-- ==== Sys2Proof/Laws/State.lean ====
section
/-! SUPPORT. What each update of the state leaves of each field, by definition. -/
namespace Sys2Proof.Machine
variable (d : Dev)

/-! `reach` changes `time` alone. -/
@[simp] theorem reach_regs (t : Nat) : (reach t d).regs = d.regs := rfl
@[simp] theorem reach_isl (t : Nat) : (reach t d).isl = d.isl := rfl
@[simp] theorem reach_chan (t : Nat) : (reach t d).chan = d.chan := rfl
@[simp] theorem reach_barrier (t : Nat) : (reach t d).barrier = d.barrier := rfl
@[simp] theorem reach_site (t : Nat) : (reach t d).site = d.site := rfl
@[simp] theorem reach_dma (t : Nat) : (reach t d).dma = d.dma := rfl
@[simp] theorem reach_snap (t : Nat) : (reach t d).snap = d.snap := rfl
@[simp] theorem reach_log (t : Nat) : (reach t d).log = d.log := rfl
@[simp] theorem reach_ring (t : Nat) : (reach t d).ring = d.ring := rfl
@[simp] theorem reach_brick (t : Nat) : (reach t d).brick = d.brick := rfl
@[simp] theorem reach_drive (t : Nat) : (reach t d).drive = d.drive := rfl
@[simp] theorem reach_leg (t : Nat) : (reach t d).leg = d.leg := rfl
@[simp] theorem reach_card (t : Nat) : (reach t d).card = d.card := rfl
@[simp] theorem reach_sent (t : Nat) : (reach t d).sent = d.sent := rfl
@[simp] theorem reach_sync (t : Nat) : (reach t d).sync = d.sync := rfl
@[simp] theorem reach_rail (t : Nat) : (reach t d).rail = d.rail := rfl
@[simp] theorem reach_ratio (t : Nat) : (reach t d).ratio = d.ratio := rfl
@[simp] theorem reach_eng (t : Nat) : (reach t d).eng = d.eng := rfl
@[simp] theorem reach_alloc (t : Nat) : (reach t d).alloc = d.alloc := rfl
@[simp] theorem reach_out (t : Nat) : (reach t d).out = d.out := rfl
@[simp] theorem reach_vehicle (t : Nat) : (reach t d).vehicle = d.vehicle := rfl
@[simp] theorem reach_safety (t : Nat) : (reach t d).safety = d.safety := rfl
@[simp] theorem reach_metro (t : Nat) : (reach t d).metro = d.metro := rfl
@[simp] theorem reach_load (t : Nat) : (reach t d).load = d.load := rfl
@[simp] theorem reach_pair (t : Nat) : (reach t d).pair = d.pair := rfl
@[simp] theorem reach_eave (t : Nat) : (reach t d).eave = d.eave := rfl
@[simp] theorem reach_sys (t : Nat) : (reach t d).sys = d.sys := rfl
@[simp] theorem reach_freeCount (t : Nat) : (reach t d).freeCount = d.freeCount := rfl

/-! `setVal` changes `regs` alone. -/
@[simp] theorem setVal_time (k : Nat) (v : DVal) : (setVal k v d).time = d.time := rfl
@[simp] theorem setVal_isl (k : Nat) (v : DVal) : (setVal k v d).isl = d.isl := rfl
@[simp] theorem setVal_chan (k : Nat) (v : DVal) : (setVal k v d).chan = d.chan := rfl
@[simp] theorem setVal_barrier (k : Nat) (v : DVal) : (setVal k v d).barrier = d.barrier := rfl
@[simp] theorem setVal_site (k : Nat) (v : DVal) : (setVal k v d).site = d.site := rfl
@[simp] theorem setVal_dma (k : Nat) (v : DVal) : (setVal k v d).dma = d.dma := rfl
@[simp] theorem setVal_snap (k : Nat) (v : DVal) : (setVal k v d).snap = d.snap := rfl
@[simp] theorem setVal_log (k : Nat) (v : DVal) : (setVal k v d).log = d.log := rfl
@[simp] theorem setVal_ring (k : Nat) (v : DVal) : (setVal k v d).ring = d.ring := rfl
@[simp] theorem setVal_brick (k : Nat) (v : DVal) : (setVal k v d).brick = d.brick := rfl
@[simp] theorem setVal_drive (k : Nat) (v : DVal) : (setVal k v d).drive = d.drive := rfl
@[simp] theorem setVal_leg (k : Nat) (v : DVal) : (setVal k v d).leg = d.leg := rfl
@[simp] theorem setVal_card (k : Nat) (v : DVal) : (setVal k v d).card = d.card := rfl
@[simp] theorem setVal_sent (k : Nat) (v : DVal) : (setVal k v d).sent = d.sent := rfl
@[simp] theorem setVal_sync (k : Nat) (v : DVal) : (setVal k v d).sync = d.sync := rfl
@[simp] theorem setVal_rail (k : Nat) (v : DVal) : (setVal k v d).rail = d.rail := rfl
@[simp] theorem setVal_ratio (k : Nat) (v : DVal) : (setVal k v d).ratio = d.ratio := rfl
@[simp] theorem setVal_eng (k : Nat) (v : DVal) : (setVal k v d).eng = d.eng := rfl
@[simp] theorem setVal_alloc (k : Nat) (v : DVal) : (setVal k v d).alloc = d.alloc := rfl
@[simp] theorem setVal_out (k : Nat) (v : DVal) : (setVal k v d).out = d.out := rfl
@[simp] theorem setVal_vehicle (k : Nat) (v : DVal) : (setVal k v d).vehicle = d.vehicle := rfl
@[simp] theorem setVal_safety (k : Nat) (v : DVal) : (setVal k v d).safety = d.safety := rfl
@[simp] theorem setVal_metro (k : Nat) (v : DVal) : (setVal k v d).metro = d.metro := rfl
@[simp] theorem setVal_load (k : Nat) (v : DVal) : (setVal k v d).load = d.load := rfl
@[simp] theorem setVal_pair (k : Nat) (v : DVal) : (setVal k v d).pair = d.pair := rfl
@[simp] theorem setVal_eave (k : Nat) (v : DVal) : (setVal k v d).eave = d.eave := rfl
@[simp] theorem setVal_sys (k : Nat) (v : DVal) : (setVal k v d).sys = d.sys := rfl
@[simp] theorem setVal_freeCount (k : Nat) (v : DVal) : (setVal k v d).freeCount = d.freeCount := rfl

* WORK ITEM *
Please reproduce the lines from the line with "v d).barrier = d.barrier := rfl" to the line with "v d).card = d.card := rfl", both ends included, exactly as they appear above.

* YOUR RESPONSE *
@[simp] theorem setVal_barrier (k : Nat) (v : DVal) : (setVal k v d).barrier = d.barrier := rfl
@[simp] theorem setVal_site (k : Nat) (v : DVal) : (setVal k v d).site = d.site := rfl
@[simp] theorem setVal_dma (k : Nat) (v : DVal) : (setVal k v d).dma = d.dma := rfl
@[simp] theorem setVal_snap (k : Nat) (v : DVal) : (setVal k v d).snap = d.snap := rfl
@[simp] theorem setVal_log (k : Nat) (v : DVal) : (setVal k v d).log = d.log := rfl
@[simp] theorem setVal_ring (k : Nat) (v : DVal) : (setVal k v d).ring = d.ring := rfl
@[simp] theorem setVal_brick (k : Nat) (v : DVal) : (setVal k v d).brick = d.brick := rfl
@[simp] theorem setVal_drive (k : Nat) (v : DVal) : (setVal k v d).drive = d.drive := rfl
@[simp] theorem setVal_leg (k : Nat) (v : DVal) : (setVal k v d).leg = d.leg := rfl
@[simp] theorem setVal_card (k : Nat) (v : DVal) : (setVal k v d).card = d.card := rfl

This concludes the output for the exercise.